• WORK TO COMPLETE
Working line by line, output the entries below exactly as they appear.

■ ■ ■ ■ ■ ■ ■

/-! What an edge does, as the register rules R25 to R30 tell it. -/

/-- Two states agree in the registers of the sequencer, R25 to R30 without ERR. -/
structure State.SameSequencer (s t : State) : Prop where
  crc : t.crc = s.crc
  busy : t.busy = s.busy
  done : t.done = s.done
  byteIdx : t.byteIdx = s.byteIdx
  bitIdx : t.bitIdx = s.bitIdx

/-- Two states agree in the four field registers. -/
structure State.SameFields (s t : State) : Prop where
  cmd : t.cmd = s.cmd
  addr : t.addr = s.addr
  data : t.data = s.data
  devid : t.devid = s.devid

/-- In an idle state only START writes a register of the sequencer. -/
theorem effect_sameSequencer {s : State} (hb : s.busy = false) {i : Instr} (hi : i ≠ .start) :
    s.SameSequencer (effect i s) := by
  cases i with
  | start => exact absurd rfl hi
  | nop | reserved6 | reserved7 => exact ⟨rfl, rfl, rfl, rfl, rfl⟩
  | wrCmd v | wrAddr v | wrData v | wrDevid v => constructor <;> simp [effect, hb]

/-- What an edge does to the registers of the sequencer: reset, an accepted START, nothing in an idle state otherwise, a bit step
in a busy one. -/
theorem nextState_sequencer_cases (s : State) :
    (s.port.rst = true ∧ nextState s = s.consume.resetRegs) ∨
    (s.acceptsStart ∧ nextState s = s.consume.startFold) ∨
    (s.port.rst = false ∧ s.busy = false ∧ ¬ s.acceptsStart ∧ s.SameSequencer (nextState s)) ∨
    (s.port.rst = false ∧ s.busy = true ∧
      nextState s = { s.bitStep with err := s.err || decide (s.port.instr ≠ .nop), inputs := s.inputs.tail }) := by
  rcases nextState_cases s with ⟨hr, h⟩ | ⟨hr, hb, h⟩ | ⟨hr, hb, h⟩
  · exact .inl ⟨hr, h⟩
  · by_cases hi : s.port.instr = .start
    · refine .inr (.inl ⟨⟨hr, hb, hi⟩, ?_⟩)
      rw [h, show decode s.port.word = .start from hi]
      simp [effect, hb]
    · refine .inr (.inr (.inl ⟨hr, hb, fun ⟨_, _, hs⟩ => hi hs, ?_⟩))
      rw [h]
      obtain ⟨hcrc, hbusy, hdone, hbyte, hbit⟩ := effect_sameSequencer (s := s.consume) hb hi
      exact ⟨hcrc, hbusy, hdone, hbyte, hbit⟩
  · exact .inr (.inr (.inr ⟨hr, hb, h⟩))

/-- A busy state accepts no START. -/
theorem State.not_acceptsStart_of_busy {s : State} (hb : s.busy = true) : ¬ s.acceptsStart := by
  simp [acceptsStart, hb]

/-- A reset edge accepts no START. -/
theorem State.not_acceptsStart_of_rst {s : State} (hr : s.port.rst = true) : ¬ s.acceptsStart := by
  simp [acceptsStart, hr]

/-- Settles O19: in each case of `nextState_sequencer_cases` both sides of R26 and R27 are known. -/
theorem busyAndDoneFollowStartAndCompletion : Obligations.BusyAndDoneFollowStartAndCompletion := by
  refine fun s => ⟨rfl, rfl, s.status_getElem_zero, s.status_getElem_one, nextState s, step_eq_nextState s, ?_⟩
  rcases nextState_sequencer_cases s with ⟨hr, h⟩ | ⟨hs, h⟩ | ⟨hr, hb, hs, h⟩ | ⟨hr, hb, h⟩
  · simp [h, hr]
  · have ⟨hr, hb, _⟩ := hs
    simp [h, hs, hr, hb]
  · simp [h.busy, h.done, hs, hr, hb]
  · simp [h, s.not_acceptsStart_of_busy hb, hr, hb, s.bitStep_busy_iff, s.bitStep_done_iff]

/-- Settles O20: CRC in each case of `nextState_sequencer_cases`. -/
theorem crcHasThreeWriters : Obligations.CrcHasThreeWriters := by
  refine fun s => ⟨rfl, nextState s, step_eq_nextState s, ?_⟩
  rcases nextState_sequencer_cases s with ⟨hr, h⟩ | ⟨hs, h⟩ | ⟨hr, hb, hs, h⟩ | ⟨hr, hb, h⟩
  · simp [h, hr]
  · have ⟨hr, hb, _⟩ := hs
    simp [h, hs, hr, hb, crcInit]
  · simp [h.crc, hs, hr, hb]
  · simp [h, State.not_acceptsStart_of_busy hb, hr, hb, State.stepInput]

/-- Settles O21: BIT_IDX in each case of `nextState_sequencer_cases`; its increment at three bits is modulo 8. -/
theorem bitIndexCountsBitSteps : Obligations.BitIndexCountsBitSteps := by
  refine fun s => ⟨rfl, s.status_bitIdx, nextState s, step_eq_nextState s, ?_⟩
  rcases nextState_sequencer_cases s with ⟨hr, h⟩ | ⟨hs, h⟩ | ⟨hr, hb, hs, h⟩ | ⟨hr, hb, h⟩
  · simp [h, hr]
  · have ⟨hr, hb, _⟩ := hs
    simp [h, hs, hr, hb]
  · simp [h.bitIdx, hs, hr, hb]
  · simp [h, State.not_acceptsStart_of_busy hb, hr, hb, BitVec.toNat_add]

/-! The source's accumulator, one iteration at a time (R143). -/

@[simp] theorem acc_zero (F : List Byte) : acc F 0 = crcInit := rfl

theorem acc_at_byte (F : List Byte) (q : Nat) : acc F (8 * q) = crc8 (F.take q) := by
  simp [acc]

/-- Within byte q, and at its end too: the byte is XORed into the fold of the bytes before it, then r bit steps are made. -/
theorem acc_within_byte {F : List Byte} {q r : Nat} (hq : q < F.length) (hr : 0 < r) (hr8 : r ≤ 8) :
    acc F (8 * q + r) = crc8Steps r (crc8 (F.take q) ^^^ F.getD q 0#8) := by
  rcases Nat.lt_or_eq_of_le hr8 with hlt | rfl
  · simp only [acc, show (8 * q + r) % 8 = r by omega, show (8 * q + r) / 8 = q by omega, Nat.ne_of_gt hr, if_false]
  · rw [← Nat.mul_succ, acc_at_byte, Nat.succ_eq_add_one, List.take_add_one, crc8, crc8From_append, List.getElem?_eq_getElem hq,
      List.getD_eq_getElem _ _ hq]
    rfl

/-- One more iteration of step 3b: the byte is XORed in before its first bit step. -/
theorem acc_succ {F : List Byte} {q r : Nat} (hq : q < F.length) (hr : r < 8) :
    acc F (8 * q + r + 1) = crc8Step (if r = 0 then acc F (8 * q + r) ^^^ F.getD q 0#8 else acc F (8 * q + r)) := by
  rw [Nat.add_assoc, acc_within_byte hq (Nat.succ_pos r) hr, crc8Steps_succ_last]
  by_cases h0 : r = 0
  · simp [h0, acc_at_byte]
  · rw [if_neg h0, acc_within_byte hq (Nat.pos_of_ne_zero h0) (Nat.le_of_lt hr)]

/-! The invariants of R31 along the edges. -/

/-- (I1) to (I3) at a bit step. -/
theorem State.bitStep_inv {s : State} (hi : s.inv) (hb : s.busy = true) : s.bitStep.inv := by
  obtain ⟨hbyte, -, hdone⟩ := hi
  have hle : s.byteIdx ≤ 6#3 := hbyte hb
  have hd : s.done = false := by simpa [hb] using hdone
  rcases s.bitStep_cases with ⟨-, h, hb', hd'⟩ | ⟨-, hne, h, hb', hd'⟩ | ⟨⟨-, hbit⟩, h, hb', hd'⟩
  · simp [inv, h, hb', hd', hb, hd, hle]
  · have : s.byteIdx + 1#3 ≤ 6#3 := by bv_omega
    simp [inv, h, hb', hd', hb, hd, this]
  · simp [inv, h, hb', hbit]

■ ■ ■ ■ ■ ■ ■

• OUTPUT BELOW
/-! What an edge does, as the register rules R25 to R30 tell it. -/

/-- Two states agree in the registers of the sequencer, R25 to R30 without ERR. -/
structure State.SameSequencer (s t : State) : Prop where
  crc : t.crc = s.crc
  busy : t.busy = s.busy
  done : t.done = s.done
  byteIdx : t.byteIdx = s.byteIdx
  bitIdx : t.bitIdx = s.bitIdx

/-- Two states agree in the four field registers. -/
structure State.SameFields (s t : State) : Prop where
  cmd : t.cmd = s.cmd
  addr : t.addr = s.addr
  data : t.data = s.data
  devid : t.devid = s.devid

/-- In an idle state only START writes a register of the sequencer. -/
theorem effect_sameSequencer {s : State} (hb : s.busy = false) {i : Instr} (hi : i ≠ .start) :
    s.SameSequencer (effect i s) := by
  cases i with
  | start => exact absurd rfl hi
  | nop | reserved6 | reserved7 => exact ⟨rfl, rfl, rfl, rfl, rfl⟩
  | wrCmd v | wrAddr v | wrData v | wrDevid v => constructor <;> simp [effect, hb]

/-- What an edge does to the registers of the sequencer: reset, an accepted START, nothing in an idle state otherwise, a bit step
in a busy one. -/
theorem nextState_sequencer_cases (s : State) :
    (s.port.rst = true ∧ nextState s = s.consume.resetRegs) ∨
    (s.acceptsStart ∧ nextState s = s.consume.startFold) ∨
    (s.port.rst = false ∧ s.busy = false ∧ ¬ s.acceptsStart ∧ s.SameSequencer (nextState s)) ∨
    (s.port.rst = false ∧ s.busy = true ∧
      nextState s = { s.bitStep with err := s.err || decide (s.port.instr ≠ .nop), inputs := s.inputs.tail }) := by
  rcases nextState_cases s with ⟨hr, h⟩ | ⟨hr, hb, h⟩ | ⟨hr, hb, h⟩
  · exact .inl ⟨hr, h⟩
  · by_cases hi : s.port.instr = .start
    · refine .inr (.inl ⟨⟨hr, hb, hi⟩, ?_⟩)
      rw [h, show decode s.port.word = .start from hi]
      simp [effect, hb]
    · refine .inr (.inr (.inl ⟨hr, hb, fun ⟨_, _, hs⟩ => hi hs, ?_⟩))
      rw [h]
      obtain ⟨hcrc, hbusy, hdone, hbyte, hbit⟩ := effect_sameSequencer (s := s.consume) hb hi
      exact ⟨hcrc, hbusy, hdone, hbyte, hbit⟩
  · exact .inr (.inr (.inr ⟨hr, hb, h⟩))

/-- A busy state accepts no START. -/
theorem State.not_acceptsStart_of_busy {s : State} (hb : s.busy = true) : ¬ s.acceptsStart := by
  simp [acceptsStart, hb]

/-- A reset edge accepts no START. -/
theorem State.not_acceptsStart_of_rst {s : State} (hr : s.port.rst = true) : ¬ s.acceptsStart := by
  simp [acceptsStart, hr]

/-- Settles O19: in each case of `nextState_sequencer_cases` both sides of R26 and R27 are known. -/
theorem busyAndDoneFollowStartAndCompletion : Obligations.BusyAndDoneFollowStartAndCompletion := by
  refine fun s => ⟨rfl, rfl, s.status_getElem_zero, s.status_getElem_one, nextState s, step_eq_nextState s, ?_⟩
  rcases nextState_sequencer_cases s with ⟨hr, h⟩ | ⟨hs, h⟩ | ⟨hr, hb, hs, h⟩ | ⟨hr, hb, h⟩
  · simp [h, hr]
  · have ⟨hr, hb, _⟩ := hs
    simp [h, hs, hr, hb]
  · simp [h.busy, h.done, hs, hr, hb]
  · simp [h, s.not_acceptsStart_of_busy hb, hr, hb, s.bitStep_busy_iff, s.bitStep_done_iff]

/-- Settles O20: CRC in each case of `nextState_sequencer_cases`. -/
theorem crcHasThreeWriters : Obligations.CrcHasThreeWriters := by
  refine fun s => ⟨rfl, nextState s, step_eq_nextState s, ?_⟩
  rcases nextState_sequencer_cases s with ⟨hr, h⟩ | ⟨hs, h⟩ | ⟨hr, hb, hs, h⟩ | ⟨hr, hb, h⟩
  · simp [h, hr]
  · have ⟨hr, hb, _⟩ := hs
    simp [h, hs, hr, hb, crcInit]
  · simp [h.crc, hs, hr, hb]
  · simp [h, State.not_acceptsStart_of_busy hb, hr, hb, State.stepInput]

/-- Settles O21: BIT_IDX in each case of `nextState_sequencer_cases`; its increment at three bits is modulo 8. -/
theorem bitIndexCountsBitSteps : Obligations.BitIndexCountsBitSteps := by
  refine fun s => ⟨rfl, s.status_bitIdx, nextState s, step_eq_nextState s, ?_⟩
  rcases nextState_sequencer_cases s with ⟨hr, h⟩ | ⟨hs, h⟩ | ⟨hr, hb, hs, h⟩ | ⟨hr, hb, h⟩
  · simp [h, hr]
  · have ⟨hr, hb, _⟩ := hs
    simp [h, hs, hr, hb]
  · simp [h.bitIdx, hs, hr, hb]
  · simp [h, State.not_acceptsStart_of_busy hb, hr, hb, BitVec.toNat_add]

/-! The source's accumulator, one iteration at a time (R143). -/

@[simp] theorem acc_zero (F : List Byte) : acc F 0 = crcInit := rfl

theorem acc_at_byte (F : List Byte) (q : Nat) : acc F (8 * q) = crc8 (F.take q) := by
  simp [acc]

/-- Within byte q, and at its end too: the byte is XORed into the fold of the bytes before it, then r bit steps are made. -/
theorem acc_within_byte {F : List Byte} {q r : Nat} (hq : q < F.length) (hr : 0 < r) (hr8 : r ≤ 8) :
    acc F (8 * q + r) = crc8Steps r (crc8 (F.take q) ^^^ F.getD q 0#8) := by
  rcases Nat.lt_or_eq_of_le hr8 with hlt | rfl
  · simp only [acc, show (8 * q + r) % 8 = r by omega, show (8 * q + r) / 8 = q by omega, Nat.ne_of_gt hr, if_false]
  · rw [← Nat.mul_succ, acc_at_byte, Nat.succ_eq_add_one, List.take_add_one, crc8, crc8From_append, List.getElem?_eq_getElem hq,
      List.getD_eq_getElem _ _ hq]
    rfl

/-- One more iteration of step 3b: the byte is XORed in before its first bit step. -/
theorem acc_succ {F : List Byte} {q r : Nat} (hq : q < F.length) (hr : r < 8) :
    acc F (8 * q + r + 1) = crc8Step (if r = 0 then acc F (8 * q + r) ^^^ F.getD q 0#8 else acc F (8 * q + r)) := by
  rw [Nat.add_assoc, acc_within_byte hq (Nat.succ_pos r) hr, crc8Steps_succ_last]
  by_cases h0 : r = 0
  · simp [h0, acc_at_byte]
  · rw [if_neg h0, acc_within_byte hq (Nat.pos_of_ne_zero h0) (Nat.le_of_lt hr)]

/-! The invariants of R31 along the edges. -/

/-- (I1) to (I3) at a bit step. -/
theorem State.bitStep_inv {s : State} (hi : s.inv) (hb : s.busy = true) : s.bitStep.inv := by
  obtain ⟨hbyte, -, hdone⟩ := hi
  have hle : s.byteIdx ≤ 6#3 := hbyte hb
  have hd : s.done = false := by simpa [hb] using hdone
  rcases s.bitStep_cases with ⟨-, h, hb', hd'⟩ | ⟨-, hne, h, hb', hd'⟩ | ⟨⟨-, hbit⟩, h, hb', hd'⟩
  · simp [inv, h, hb', hd', hb, hd, hle]
  · have : s.byteIdx + 1#3 ≤ 6#3 := by bv_omega
    simp [inv, h, hb', hd', hb, hd, this]
  · simp [inv, h, hb', hbit]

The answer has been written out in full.